-- ==== Sys2Proof/Machine/HandlerRegs.lean ====
section
/-! DEFINITION. CPU accesses to the handlers' data, control and status registers (42 R196 to R198, 43 R220 to R222,
44 R250 to R252, 45 R284, R285). -/

namespace Sys2Proof.Machine

/-! ### Setup Handler -/

/-- RD SETUP_DATA (42 R196). -/
def execRdSetupData (s : State) : Result := cpuRead (dataRead (setupHead s) s) s

/-- WR SETUP_DATA: read-only, ignored (45 R284). -/
def execWrSetupData (_d : Word) (s : State) : Result := cpuIgnore s

/-- RD SETUP_ADVANCE: write-only, reads 0 (45 R285). -/
def execRdSetupAdvance (s : State) : Result := cpuRead 0 s

/-- WR SETUP_ADVANCE: pops whatever D is (42 R197). -/
def execWrSetupAdvance (_d : Word) (s : State) : Result := cpuWrite setupAdvance s

/-- RD SETUP_STATUS (42 R198). -/
def execRdSetupStatus (s : State) : Result := cpuRead (setupStatusWord s) s

/-- WR SETUP_STATUS: read-only, ignored (45 R284). -/
def execWrSetupStatus (_d : Word) (s : State) : Result := cpuIgnore s

/-! ### In Handler -/

/-- RD IN_DATA: write-only, reads 0 (45 R285). -/
def execRdInData (s : State) : Result := cpuRead 0 s

/-- WR IN_DATA (43 R220). -/
def execWrInData (d : Word) (s : State) : Result := cpuWrite (fun s => inPush s (fieldByte d)) s

/-- RD IN_CTRL: write-only, reads 0 (45 R285). -/
def execRdInCtrl (s : State) : Result := cpuRead 0 s

/-- WR IN_CTRL: RESET takes precedence, and then EPNO is ignored (43 R221). -/
def execWrInCtrl (d : Word) (s : State) : Result :=
  cpuWrite (fun s => if fieldReset d then inFlush s else inArm s (fieldEpno d)) s

/-- RD IN_STATUS (43 R222). -/
def execRdInStatus (s : State) : Result := cpuRead (inStatusWord s) s

/-- WR IN_STATUS: read-only, ignored (45 R284). -/
def execWrInStatus (_d : Word) (s : State) : Result := cpuIgnore s

/-! ### Out Handler -/

/-- RD OUT_DATA (44 R250). -/
def execRdOutData (s : State) : Result := cpuRead (dataRead s.outQ.head? s) s

/-- WR OUT_DATA: read-only, ignored (45 R284). -/
def execWrOutData (_d : Word) (s : State) : Result := cpuIgnore s

/-- RD OUT_CTRL: write-only, reads 0 (45 R285). -/
def execRdOutCtrl (s : State) : Result := cpuRead 0 s

/-- WR OUT_CTRL (44 R251). -/
def execWrOutCtrl (d : Word) (s : State) : Result :=
  cpuWrite (fun s => outControl s (fieldAdvance d) (fieldEnable d)) s

/-- RD OUT_STATUS (44 R252). -/
def execRdOutStatus (s : State) : Result := cpuRead (outStatusWord s) s

/-- WR OUT_STATUS: read-only, ignored (45 R284). -/
def execWrOutStatus (_d : Word) (s : State) : Result := cpuIgnore s

end Sys2Proof.Machine
end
◇ ◇ ◇ ◇ ◇
_EXERCISE DETAILS:_ Each line from the one that holds "OUT_CTRL: write-only, reads 0 (45 R285). -/" to the end of the records above should be transcribed exactly, both ends included.

_ANSWER SECTION:_
/-- RD OUT_CTRL: write-only, reads 0 (45 R285). -/
def execRdOutCtrl (s : State) : Result := cpuRead 0 s

/-- WR OUT_CTRL (44 R251). -/
def execWrOutCtrl (d : Word) (s : State) : Result :=
  cpuWrite (fun s => outControl s (fieldAdvance d) (fieldEnable d)) s

/-- RD OUT_STATUS (44 R252). -/
def execRdOutStatus (s : State) : Result := cpuRead (outStatusWord s) s

/-- WR OUT_STATUS: read-only, ignored (45 R284). -/
def execWrOutStatus (_d : Word) (s : State) : Result := cpuIgnore s

end Sys2Proof.Machine
end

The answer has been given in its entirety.